Differential Diagnosis for Patient with Diarrhea after Hip Replacement
Single most likely diagnosis
- Medication-induced diarrhea: The patient has had diarrhea since hip replacement surgery 9 weeks ago. Many medications used post-surgery, such as antibiotics, can cause diarrhea. Given the timeline and the fact that C. diff was ruled out, medication side effects are a plausible cause.
Other Likely diagnoses
- Infection (other than C. diff): Although C. diff was negative, other infectious causes of diarrhea should be considered, especially in an immunocompromised patient or one who has recently undergone surgery.
- Gastrointestinal motility issues: Postoperative ileus or other motility issues could lead to diarrhea, especially if the patient has been on medications that affect gut motility.
- Malabsorption: Post-surgical changes in gut anatomy or function could lead to malabsorption, resulting in diarrhea.
Do Not Miss (ddxs that may not be likely, but would be deadly if missed)
- Ischemic colitis: Reduced blood flow to the colon can cause diarrhea, abdominal pain, and potentially life-threatening complications if not addressed promptly.
- Sepsis: Any sign of infection in a post-surgical patient should prompt consideration of sepsis, a potentially fatal condition if not treated immediately.

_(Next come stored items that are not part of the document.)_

-- ==== Sys2Proof/Machine/Regions.lean ====
section
/-! DEFINITION. Access to regions: the address checks (01 R27, R28), the layouts of PARAM, LOG and KV regions (07 R210 to
R217; 06 R178 to R181), and reads and writes of region ranges through the page map, the mirror and the digest leaves
(07 R212 to R214; 01 R26; 09 R294). -/

namespace Sys2Proof.Machine

/-! ### Kinds and checks -/

/-- R27: an opcode is permitted on a kind. -/
def kindPermits (op kind : Nat) : Bool :=
  match op with
  | 0x01 => decide (kind ≤ 5)
  | 0x02 => kind = 0 || kind = 1 || kind = 5
  | 0x10 | 0x11 | 0x12 => kind = 0 || kind = 3
  | 0x18 => kind = 0 || kind = 1 || kind = 4
  | 0x20 | 0x21 => kind = 2
  | 0x28 => kind = 1
  | 0x38 => kind = 5
  | _ => false

/-- The opcode writes its region, so that RDONLY forbids it (01 R25, R28). -/
def opWrites (op : Nat) : Bool := [0x02, 0x10, 0x11, 0x12, 0x20, 0x28].contains op

/-- Checks 3 to 6 of R28, in order; the code and the number of the first that fails. -/
def State.addrCheck (s : State) (part cls handle ofs len : Nat) (permits : Desc → Bool) (writes : Bool) :
    Option (Nat × Nat) :=
  let d := s.descOf (hdDesc handle)
  if hdPart handle ≠ part then some (cPartition, 3)
  else if hdRsv handle ≠ 0 ∨ d.state ≠ 1 ∨ d.owner ≠ part then some (cRegion, 4)
  else if !bit d.classMask cls || !permits d || (writes && d.rdonly) then some (cRegion, 5)
  else if d.capacity < ofs + len then some (cRegion, 6)
  else none

/-- The descriptor that a handle names, where it names an active region of its partition. -/
def State.activeDesc (s : State) (handle : Nat) : Option Desc :=
  let d := s.descOf (hdDesc handle)
  if hdRsv handle = 0 ∧ d.state = 1 ∧ d.owner = hdPart handle then some d else none

/-- Repairs the granules of a backing range that have failed in their first copy from a good second copy. -/
def State.healRaw (s : State) (d : Desc) (ofs len : Nat) : State :=
  let lo := (d.bpa0 + ofs) / 64
  let hi := (d.bpa0 + ofs + len + 63) / 64
  let shift := d.mbpa0 / 64
  (s.mem.poison.filter fun p => decide (lo ≤ p.1) && decide (p.1 < hi)).foldl (fun s p =>
    let m := p.1 - d.bpa0 / 64 + shift
    if s.failing m then s else s.store (64 * p.1) (s.mread (64 * m) 64)) s

/-- Repairs the header, the stripe map and the page-map entries that resolve a range of a PARAM region (07 R241). -/
def State.healMap (s : State) (d : Desc) (ofs len : Nat) : State :=
  if d.kind = kParam then
    let h := s.prmHdr d
    let pb := prmPageBytes h
    let s := s.healRaw d 0 (64 + 16 * prmExtents h)
    if pb = 0 then s else s.healRaw d (0x10000 + 8 * (ofs / pb)) (8 * ((ofs + len) / pb - ofs / pb + 1))
  else s

/-- A mirrored region repairs what has failed in its first copy of a range, and of the tables that resolve it, from a good
second copy (07 R241). -/
def State.rheal (s : State) (d : Desc) (ofs len : Nat) : State :=
  if d.mirror then (s.pieces d ofs len false).foldl (fun s q => s.healRaw d q.1 q.2) (s.healMap d ofs len) else s

/-- The failing granule of the header, the stripe map or the page-map entries that resolve a range of a PARAM region, where no
good copy has repaired it (12 R365). -/
def State.tablesFail (s : State) (d : Desc) (ofs len : Nat) : Option Nat :=
  if d.kind = kParam ∧ s.mem.poison ≠ [] then
    let h := s.prmHdr d
    let pb := prmPageBytes h
    (s.poisonIn d.bpa0 (64 + 16 * prmExtents h)).orElse fun _ =>
      if pb = 0 then none
      else s.poisonIn (d.bpa0 + 0x10000 + 8 * (ofs / pb)) (8 * ((ofs + len - 1) / pb - ofs / pb + 1))
  else none

/-- The granules of the header and the page map that an access to a range of a PARAM region reads (10 R312). -/
def State.tableGranules (s : State) (d : Desc) (ofs len : Nat) : Nat :=
  if d.kind = kParam then
    let pb := prmPageBytes (s.prmHdr d)
    1 + (if pb = 0 then 0 else granulesIn (8 * (ofs / pb)) (8 * ((ofs + len - 1) / pb - ofs / pb + 1)))
  else 0

/-- Bytes of a region range, failing granules as zeros (02 R56). -/
def State.rread (s : State) (d : Desc) (ofs len : Nat) : List Byte :=
  ((s.pieces d ofs len false).map fun q => s.loadZ (d.bpa0 + q.1) q.2).flatten

/-- Bytes of a region range as they come to an operation. -/
def State.rreadFor (s : State) (o : OpRec) (d : Desc) (ofs len : Nat) : List Byte :=
  if s.mem.fails.isEmpty && s.mem.misreads.isEmpty then s.rread d ofs len
  else ((s.pieces d ofs len false).map fun q => s.loadFor o (d.bpa0 + q.1) q.2).flatten

/-- The lowest-addressed failing granule of a read of a range: its code and its index in the operation. -/
def State.rreadFail (s : State) (o : OpRec) (d : Desc) (ofs len : Nat) : Option (Nat × Nat) :=
  let step (acc : Nat × Option (Nat × Nat)) (q : Nat × Nat) : Nat × Option (Nat × Nat) :=
    match acc.2 with
    | some _ => acc
    | none =>
      (acc.1 + q.2, (s.readFail o (d.bpa0 + q.1) q.2).map fun r => (r.1, r.2 + (acc.1 + ofs % 64) / 64))
  ((s.pieces d ofs len false).foldl step (0, none)).2

/-- The first failing granule of a range as a region granule number, for units that hold no operation. -/
def State.rpoison (s : State) (d : Desc) (ofs len : Nat) : Option Nat :=
  let step (acc : Nat × Option Nat) (q : Nat × Nat) : Nat × Option Nat :=
    match acc.2 with
    | some _ => acc
    | none => (acc.1 + q.2, (s.poisonIn (d.bpa0 + q.1) q.2).map fun g =>
        ofs / 64 * 64 + (acc.1 + ofs % 64) / 64 * 64 + 64 * (g - (d.bpa0 + q.1) / 64))
  ((s.pieces d ofs len false).foldl step (0, none)).2

/-- Digest leaves of 1 MiB that a write makes dirty, with its place in the order of admissions; the earliest write counts. The
ROOT of a PARAM region changes by folds alone (09 R294). -/
def State.dirtyFrom (s : State) (desc : Nat) (d : Desc) (ord ofs len : Nat) : State :=
  if d.digest && decide (d.kind ≠ kParam) && decide (0 < len) then
    s.modRgn fun r =>
      { r with
        dirty := (List.range ((ofs + len - 1) / 1048576 - ofs / 1048576 + 1)).foldl
          (fun m i =>
            let k := desc * 2 ^ 20 + ofs / 1048576 + i
            mapPut m k (min ord ((mapFind m k).getD ord))) r.dirty }
  else s

/-- The leaves of a write that is made now. -/
def State.dirtyLeaves (s : State) (handle : Nat) (d : Desc) (ofs len : Nat) : State :=
  s.dirtyFrom (hdDesc handle) d s.frm.order ofs len

/-- Writes a range of a region: every piece, and its copy in a mirrored region (07 R214). -/
def State.rwrite (s : State) (handle ofs : Nat) (b : List Byte) (shadow : Bool) : State :=
  let d := s.descOf (hdDesc handle)
  let step (acc : State × Nat) (q : Nat × Nat) : State × Nat :=
    let x := (b.drop acc.2).take q.2
    let t := acc.1.store (d.bpa0 + q.1) x
    let t := if d.mirror then t.store (d.mbpa0 + q.1) x else t
    (t, acc.2 + q.2)
  let t := ((s.pieces d ofs b.length shadow).foldl step (s, 0)).1
  if shadow then t else t.dirtyLeaves handle d ofs b.length

/-- The granule that a write of a range covers in part and that is poisoned, in every copy that there is, as its BPA granule
number; the lowest (12 R365; 07 R241). -/
def State.rwriteFail (s : State) (d : Desc) (ofs len : Nat) : Option Nat :=
  let bad (a n : Nat) : List Nat := if n = 0 then [] else (partialGranules a n).filter s.poisoned ++ s.lostIn a n
  let l := ((s.pieces d ofs len false).map fun q => bad (d.bpa0 + q.1) q.2).flatten
  (if d.mirror then l.filter fun g => s.failing (g - d.bpa0 / 64 + d.mbpa0 / 64) else l).min?

/-- The index within the operation of a granule of a range of a region (02 R56; 12 R365). -/
def State.failIndex (s : State) (d : Desc) (ofs len g : Nat) : Nat :=
  ((s.pieces d ofs len false).foldl (fun (a : Nat × Option Nat) q =>
    match a.2 with
    | some _ => a
    | none =>
      let lo := (d.bpa0 + q.1) / 64
      if lo ≤ g ∧ g ≤ (d.bpa0 + q.1 + q.2 - 1) / 64 then (a.1, some (g - lo + (a.1 + ofs % 64) / 64))
      else (a.1 + q.2, none)) (0, none)).2.getD 0

/-- Sets W of every page that a shadow write touches (07 R214). -/
def State.setShadow (s : State) (d : Desc) (ofs len : Nat) : State :=
  let h := s.prmHdr d
  let pb := prmPageBytes h
  if pb = 0 then s
  else (splitRange pb (len / pb + 2) ofs len).foldl (fun s q =>
    let e := s.pageEntry d (q.1 / pb)
    s.rawWrite d (0x10000 + 8 * (q.1 / pb)) (beBytes 8 (setBit e 14 true))) s

/-- The extent that covers a local page, and its G0 and FIRST_PAGE (07 R207). -/
def State.extentOf (s : State) (d : Desc) (p : Nat) : Option (Nat × Nat × Nat) :=
  let h := s.prmHdr d
  ((List.range (prmExtents h)).map fun i => s.rawNat d (0x40 + 16 * i) 16).findSome? fun w =>
    let f := bits w 63 50
    if f ≤ p ∧ p < f + bits w 49 35 then some (bits w 127 64, f, bits w 49 35) else none

/-- G of element e of a PARAM region, where an extent covers its page (07 R208). -/
def State.globalIndex (s : State) (d : Desc) (e : Nat) : Option Nat :=
  (s.extentOf d (e / 16384)).map fun x => x.1 + (e / 16384 - x.2.1) * 16384 + e % 16384

/-! ### LOG regions (07 R216, R217) -/

def State.logHdr (s : State) (d : Desc) : Nat := s.rawNat d 0 64
def lgRole (h : Nat) : Nat := bits h 511 510
def lgDtype (h : Nat) : Nat := bits h 509 502
def lgEntries (h : Nat) : Nat := bits h 501 498
def lgParam (h : Nat) : Nat := bits h 497 474
def lgPeerEp (h : Nat) : Nat := bits h 473 454
def lgPeer (h : Nat) : Nat := bits h 453 430
def lgPages (h : Nat) : Nat := bits h 429 415
def lgEntryBytes (h : Nat) : Nat := bits h 414 383
def lgCkpt (h : Nat) : Nat := bits h 382 319
/-- Bytes per gradient element. -/
def lgWidth (h : Nat) : Nat := if lgDtype h = 3 then 2 else 4
def State.setLogHdr (s : State) (d : Desc) (h : Nat) : State := s.rawWrite d 0 (beBytes 64 h)
/-- The region offset of the entry that a step uses. -/
def lgEntryOfs (h step : Nat) : Nat := 0x10000 + (if lgEntries h = 0 then 0 else step % lgEntries h) * lgEntryBytes h

def State.entStep (s : State) (d : Desc) (e : Nat) : Nat := s.rawNat d e 8
/-- STATE of an entry: 0 empty, 1 filling, 2 sealed, 3 void. -/
def State.entState (s : State) (d : Desc) (e : Nat) : Nat := s.rawNat d (e + 8) 1
def State.entNupd (s : State) (d : Desc) (e : Nat) : Nat := s.rawNat d (e + 9) 1
/-- Bit p of a bitmap of an entry header: page 0 is the most significant bit of byte 0. -/
def State.mapBit (s : State) (d : Desc) (o p : Nat) : Bool := bit (s.rawNat d (o + p / 8) 1) (7 - p % 8)
def State.setMapBit (s : State) (d : Desc) (o p : Nat) (v : Bool) : State :=
  s.rawWrite d (o + p / 8) (beBytes 1 (setBit (s.rawNat d (o + p / 8) 1) (7 - p % 8) v))
def State.written (s : State) (d : Desc) (e p : Nat) : Bool := s.mapBit d (e + 0x1000) p
def State.claimed (s : State) (d : Desc) (e p : Nat) : Bool := s.mapBit d (e + 0x1800) p

/-! ### KV regions (06 R178 to R181) -/

def State.kvHdr (s : State) (d : Desc) : Nat := s.rawNat d 0 64
def kvDtype (h : Nat) : Nat := bits h 511 504
def kvDim (h : Nat) : Nat := bits h 503 488
def kvLayers (h : Nat) : Nat := bits h 487 472
def kvHeads (h : Nat) : Nat := bits h 471 456
def kvPages (h : Nat) : Nat := bits h 455 440
def kvContexts (h : Nat) : Nat := bits h 439 408
def kvSlots (h : Nat) : Nat := bits h 407 376
def kvFree (h : Nat) : Nat := bits h 375 344
def kvPt (h : Nat) : Nat := bits h 319 280
def kvBm (h : Nat) : Nat := bits h 279 240
def kvBase (h : Nat) : Nat := bits h 239 200
def kvPageBytes (h : Nat) : Nat := bits h 199 168
def kvWidth (h : Nat) : Nat := if kvDtype h ≤ 2 then 1 else 2
def State.setKvHdr (s : State) (d : Desc) (h : Nat) : State := s.rawWrite d 0 (beBytes 64 h)

/-- A context-table entry (06 R180). -/
def State.kvCtx (s : State) (d : Desc) (c : Nat) : Nat := s.rawNat d (64 + 16 * c) 16
def State.setKvCtx (s : State) (d : Desc) (c w : Nat) : State := s.rawWrite d (64 + 16 * c) (beBytes 16 w)
/-- ROLE: 0 free, 1 home, 2 spill, 3 releasing. -/
def kcRole (w : Nat) : Nat := bits w 127 126
def kcFirst (w : Nat) : Nat := bits w 125 116
def kcLog2n (w : Nat) : Nat := bits w 115 112
def kcHome (w : Nat) : Nat := bits w 111 92
def kcGen (w : Nat) : Nat := bits w 31 0

/-- The offset of the page-table entry of local page p of a stream (06 R181). -/
def kvPtOfs (h c layer head p : Nat) : Nat :=
  kvPt h + 8 * (((c * kvLayers h + layer) * kvHeads h + head) * kvPages h + p)
def kpValid (e : Nat) : Bool := bit e 63
def kpFill (e : Nat) : Nat := bits e 62 50
def kpSlot (e : Nat) : Nat := bits e 31 0

/-- The local page that holds global page g of a context, where it is held here (06 R183). -/
def kvLocal (h w g : Nat) : Option Nat :=
  match kcRole w with
  | 1 => if g < kvPages h then some g else none
  | 2 => if kcFirst w ≤ g ∧ g < kcFirst w + 2 ^ kcLog2n w then some (g - kcFirst w) else none
  | _ => none

end Sys2Proof.Machine
end

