-- ==== Sys2Proof/Machine/Image.lean ====
section
/-! DEFINITION. Microprogram images: their layout, BODY_HASH, and what a load checks and writes (04 R147 to R149). -/

namespace Sys2Proof.Machine

/-- The 64 header bytes of an image at an offset of a region. -/
def State.imgHdr (s : State) (d : Desc) (ofs : Nat) : List Byte := s.rread d ofs 64
def igMagic (h : List Byte) : Nat := natAt h 0 4
def igVersion (h : List Byte) : Nat := natAt h 4 1
def igFlags (h : List Byte) : Nat := natAt h 5 1
def igBundles (h : List Byte) : Nat := natAt h 6 2
def igEntry (h : List Byte) : Nat := natAt h 8 2
def igSegs (h : List Byte) : Nat := natAt h 10 2
def igMask (h : List Byte) : Nat := natAt h 16 8
/-- BODY_HASH, and the program digest: its first 16 bytes. -/
def igHash (h : List Byte) : List Byte := sliceBytes h 32 32
def igDigest (h : List Byte) : Nat := natAt h 32 16

/-- The offset of bundle 0 in the image. -/
def igBundleOfs (h : List Byte) : Nat := roundUp (64 + 16 * igSegs h) 32

/-- The segments: DM_ADDR, LENGTH, IMG_OFS. -/
def State.imgSegs (s : State) (d : Desc) (ofs : Nat) (h : List Byte) : List (Nat × Nat × Nat) :=
  (List.range (igSegs h)).map fun i =>
    let b := s.rread d (ofs + 64 + 16 * i) 16
    (natAt b 0 4, natAt b 4 4, natAt b 8 8)

/-- The end of the image: past its bundles and past every segment's data. -/
def State.imgSize (s : State) (d : Desc) (ofs : Nat) (h : List Byte) : Nat :=
  (s.imgSegs d ofs h).foldl (fun m g => max m (g.2.2 + g.2.1)) (igBundleOfs h + 32 * igBundles h)

/-- Ladel's check of BODY_HASH: the image lies within the region, no granule of it fails, and the hash matches. What it finds
wrong, by the number that the event names it with: 1 the hash, 2 the image leaves the region, 3 a failing granule (04
R148; the numbers are the model's, DESIGN CHOICE, log 79). -/
def State.imgFault (s : State) (d : Desc) (ofs : Nat) : Option Nat :=
  let h := s.imgHdr d ofs
  if d.capacity < ofs + 64 ∨ d.capacity < ofs + igBundleOfs h ∨ d.capacity < ofs + s.imgSize d ofs h then some 2
  else
    let n := s.imgSize d ofs h
    if (s.rpoison d ofs n).isSome then some 3
    else if sha256 (s.rread d (ofs + 64) (n - 64)) ≠ igHash h then some 1
    else none

/-- The recorded checks of a region. -/
def State.hashOf (s : State) (desc ofs : Nat) : Option Bool :=
  if s.rgn.hash.any (fun r => r.desc = desc && !r.good) then some false
  else (s.rgn.hash.find? fun r => r.desc = desc && r.ofs = ofs).map fun r => r.good

/-- The bundles of an image. -/
def State.imgBundles (s : State) (d : Desc) (ofs : Nat) (h : List Byte) : List Nat :=
  (List.range (igBundles h)).map fun i => beNat (s.rread d (ofs + igBundleOfs h + 32 * i) 32)

/-- No two segments overlap. -/
def segsApart (l : List (Nat × Nat × Nat)) : Bool :=
  match l with
  | [] => true
  | g :: r => r.all (fun k => !overlaps g.1 g.2.1 k.1 k.2.1) && segsApart r

/-- Check 2 of a load: header, segment bounds, bundle validity, and APPROX under DET_STRICT (04 R147, R149). -/
def State.imgValid (s : State) (d : Desc) (ofs : Nat) : Bool :=
  let h := s.imgHdr d ofs
  let g := s.imgSegs d ofs h
  decide (ofs + 64 ≤ d.capacity) && igMagic h = 0x4B574D50 && igVersion h = 0x31 && decide (igFlags h < 4) &&
    decide (1 ≤ igBundles h ∧ igBundles h ≤ 1024 ∧ igEntry h < igBundles h ∧ igSegs h ≤ 64) &&
    natAt h 12 4 = 0 && natAt h 24 8 = 0 && decide (igMask h < 2 ^ 48) &&
    g.all (fun x => decide (x.1 + x.2.1 ≤ dmSize)) && segsApart g &&
    decide (ofs + s.imgSize d ofs h ≤ d.capacity) &&
    (s.imgBundles d ofs h).all (fun b => (Slots.ofBundle b).valid) && !(s.strict && bit (igFlags h) 0)

/-- The shipped image at a place in a CODE region, 0 for none (15 R445). -/
def State.libAt (s : State) (desc ofs : Nat) : Nat :=
  match s.rgn.libs.find? fun x => decide (x.1 = desc) && decide (x.2.1 = ofs) with
  | some x => x.2.2
  | none => 0

/-- A tile that a load has filled: data memory, registers and banks zero, counters 0, bundles and segments written (04
R149). -/
def State.loadedTile (s : State) (d : Desc) (handle ofs part : Nat) : Tile :=
  let h := s.imgHdr d ofs
  let r : TileRegs := { is := mapPutList 0 [] 0 (s.imgBundles d ofs h) }
  let r := (s.imgSegs d ofs h).foldl (fun r g => r.setDm g.1 (s.rread d (ofs + g.2.2) g.2.1)) r
  { r := r,
    c :=
      { state := 2, nbundle := igBundles h, entry := igEntry h, ctrMask := igMask h, image := handle, imageOfs := ofs,
        digest := igDigest h, lib := s.libAt (hdDesc handle) ofs, owner := part } }

/-- A tile that takes a load: EMPTY, LOADED, HALTED or FAULTED (04 R149 check 1); one that a fault has stopped takes none
before it is FAULTED (04 R146). A HALTED tile takes one while transfers or fences of its are still under way, and the load
drops them (DESIGN CHOICE, log 100: R149 does not say what becomes of them). -/
def State.takesLoad (s : State) (t : Nat) : Bool :=
  [0, 2, 4, 5].contains (s.tile t).c.state && (s.tile t).c.failing.isNone

/-- What a load, a save or a discard leaves in a tile's control registers: the last fault record, and FTC_HI, which is live
(04 R115, R155). A reset of the Skillet and a warm start clear the record with the tile (DESIGN CHOICE, log 100). -/
def TileCr.live (r : TileCr) : TileCr := { fault := r.fault, ftcHi := r.ftcHi }

/-- A tile with the registers and the control that a load or an emptying gives it. -/
def State.fillTile (s : State) (t : Nat) (r : TileRegs) (c : TileCtl) : State :=
  s.modTile t fun x => { r := r, cr := x.cr.live, c := c, x := { moved := x.x.moved } }

/-- The tiles of a run. -/
def tileRun (first count : Nat) : List Nat := (List.range count).map (first + ·)

/-- The region from which a partition may load images: active, CODE, RDONLY (04 R148). -/
def State.imgRegion (s : State) (handle part : Nat) : Option Desc :=
  match s.activeDesc handle with
  | some d => if d.kind = kCode ∧ d.rdonly = true ∧ d.owner = part then some d else none
  | none => none

/-- Keeps the outcome of a check of BODY_HASH: what was wrong with the image, if anything. -/
def State.keepCheck (s : State) (handle ofs : Nat) (g : Option Nat) : State :=
  let s := s.modRgn fun r => { r with hash := r.hash ++ [⟨hdDesc handle, ofs, g.isNone⟩] }
  match g with
  | none => s
  | some cause => s.noteCause (s.srcDuty 2) 148 cause handle

/-- The check of BODY_HASH that precedes the first load of an image: its outcome is kept, and a failure raises an event
that names the cause and the region (04 R148). -/
def State.imgCheck (s : State) (handle ofs : Nat) (d : Desc) : State :=
  match s.hashOf (hdDesc handle) ofs with
  | some _ => s
  | none => s.keepCheck handle ofs (s.imgFault d ofs)

/-- Loads an image into tiles: the whole load, or nothing (04 R149). -/
def State.loadImage (s : State) (tiles : List Nat) (handle ofs part : Nat) : State × Bool :=
  match s.imgRegion handle part with
  | none => (s, false)
  | some d =>
    let s := s.imgCheck handle ofs d
    if s.hashOf (hdDesc handle) ofs = some true ∧ tiles.all s.takesLoad = true ∧ s.imgValid d ofs = true then
      let x := s.loadedTile d handle ofs part
      (tiles.foldl (fun s t => s.fillTile t x.r x.c) s, true)
    else (s, false)

/-- Loads a shipped optimizer image, which Ladel keeps in its tables (15 R445; 07 R225). -/
def State.loadLib (s : State) (tiles : List Nat) (number part : Nat) : State × Bool :=
  if tiles.all s.takesLoad then
    let img := Config.libImage number
    let h := sliceBytes img 0 64
    let r : TileRegs :=
      { is := mapPutList 0 [] 0 ((List.range (igBundles h)).map fun i => natAt img (igBundleOfs h + 32 * i) 32) }
    let x : Tile :=
      { r := r,
        c :=
          { state := 2, nbundle := igBundles h, entry := igEntry h, ctrMask := igMask h, digest := igDigest h,
            lib := number, owner := part } }
    (tiles.foldl (fun s t => s.fillTile t x.r x.c) s, true)
  else (s, false)

/-- The program digest of a shipped image. -/
def libDigest (number : Nat) : Nat := igDigest (sliceBytes (Config.libImage number) 0 64)

/-- A start is given to a tile: it waits until the tile can take it and its start FTC has come; a second that waits is
refused to the starter. It is late where its start FTC has passed as it arrives (04 R150). -/
def State.giveStart (s : State) (t : Nat) (g : StartRec) : State × Bool :=
  let x := s.tile t
  if x.c.start.isSome = true ∨ [0, 1, 5, 6].contains x.c.state = true then (s, false)
  else
    ((s.setTile t { x with c := { x.c with start := some { g with late := decide (g.ftc < s.clk.ftc) } } }).wakeDom (t / 32),
     true)

/-- A tile starts: it takes the values of its CLASS and the seed of its partition as they stand on this edge (04 R150; 05
R170; 10 R300). -/
def State.beginTile (s : State) (t : Nat) (g : StartRec) : State :=
  let s := s.modTile t fun x =>
    { r := { (x.r.setDm 0x2FF00 (fitBytes 256 g.args)) with g := [], m := [], l := [], pc := x.c.entry },
      cr :=
        { x.cr with
          part := g.part, cls := g.cls, prio := s.classParam g.cls 4, level := s.classParam g.cls 3,
          eq := s.egressQ g.cls, setpos := g.setpos, setsize := g.setsize, step := g.step,
          seed := s.partSeed g.part, sched := g.sched, status := 0, poisonOfs := 0, poisonSet := false },
      c := { x.c with state := 3, start := none, frozen := false, byHand := false, stopped := false },
      x :=
        { x.x with
          blocked := none, stuckAt := none, asleep := false, hold := false, passBp := false } }
  if g.late then s.bump tallyBlock tbLate 1 else s

/-- Ladel's start of a FAULTED tile, for debugging (04 R150, R151): the start that waits, or else one with the values that the
tile was last started with (DESIGN CHOICE, log 100: the row names no others). -/
def State.restartTile (s : State) (t : Nat) : State :=
  let x := s.tile t
  s.beginTile t
    (x.c.start.getD
      { args := x.r.getDm 0x2FF00 256, part := x.cr.part, cls := x.cr.cls, setpos := x.cr.setpos, setsize := x.cr.setsize,
        step := x.cr.step, sched := x.cr.sched, ftc := s.clk.ftc })

/-- A stopped tile goes on at its PC (04 R152; 17 R482). -/
def State.resumeTile (s : State) (t : Nat) : State :=
  s.modTile t fun y =>
    { y with
      c := { y.c with state := 3, frozen := false, byHand := false, stopped := false },
      x := { y.x with blocked := none, stuckAt := none, asleep := false, passBp := true } }

/-- A tile whose in-flight work has run out is FAULTED where a fault has stopped it, and HALTED where it was stopped (04
R146, R151). -/
def State.settle (s : State) (t : Nat) : State :=
  let x := s.tile t
  if x.drained = false then s
  else match x.c.failing with
    | some f => s.enterFault t f
    | none =>
      if x.c.frozen = true ∧ x.c.state = 3 then
        s.setTile t
          { x with
            c := { x.c with state := 4, frozen := false, stopped := true },
            x := { x.x with blocked := none, stuckAt := none, asleep := false } }
      else s

/-- Stops a tile (04 R151). -/
def State.stopTile (s : State) (t : Nat) : State :=
  if (s.tile t).c.state = 3 then
    (s.modTile t fun x => { x with c := { x.c with frozen := true }, x := { x.x with stuckAt := none } }).settle t
  else s

end Sys2Proof.Machine
end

- Hemolytic uremic syndrome (HUS): Given the abnormal RBC morphology, HUS, which can be triggered by certain infections or medications, should be considered due to its severe consequences.
Rare diagnoses
- VIPoma or other neuroendocrine tumors: These rare tumors can cause chronic, watery diarrhea due to the secretion of vasoactive intestinal peptide (VIP) or other substances.
- Short bowel syndrome: Although less likely without a history of significant bowel resection, this condition can lead to malabsorption and chronic diarrhea.
- Lymphocytic colitis or collagenous colitis: Part of the microscopic colitis group, these conditions can cause chronic, non-bloody diarrhea and are often diagnosed after other causes have been ruled out.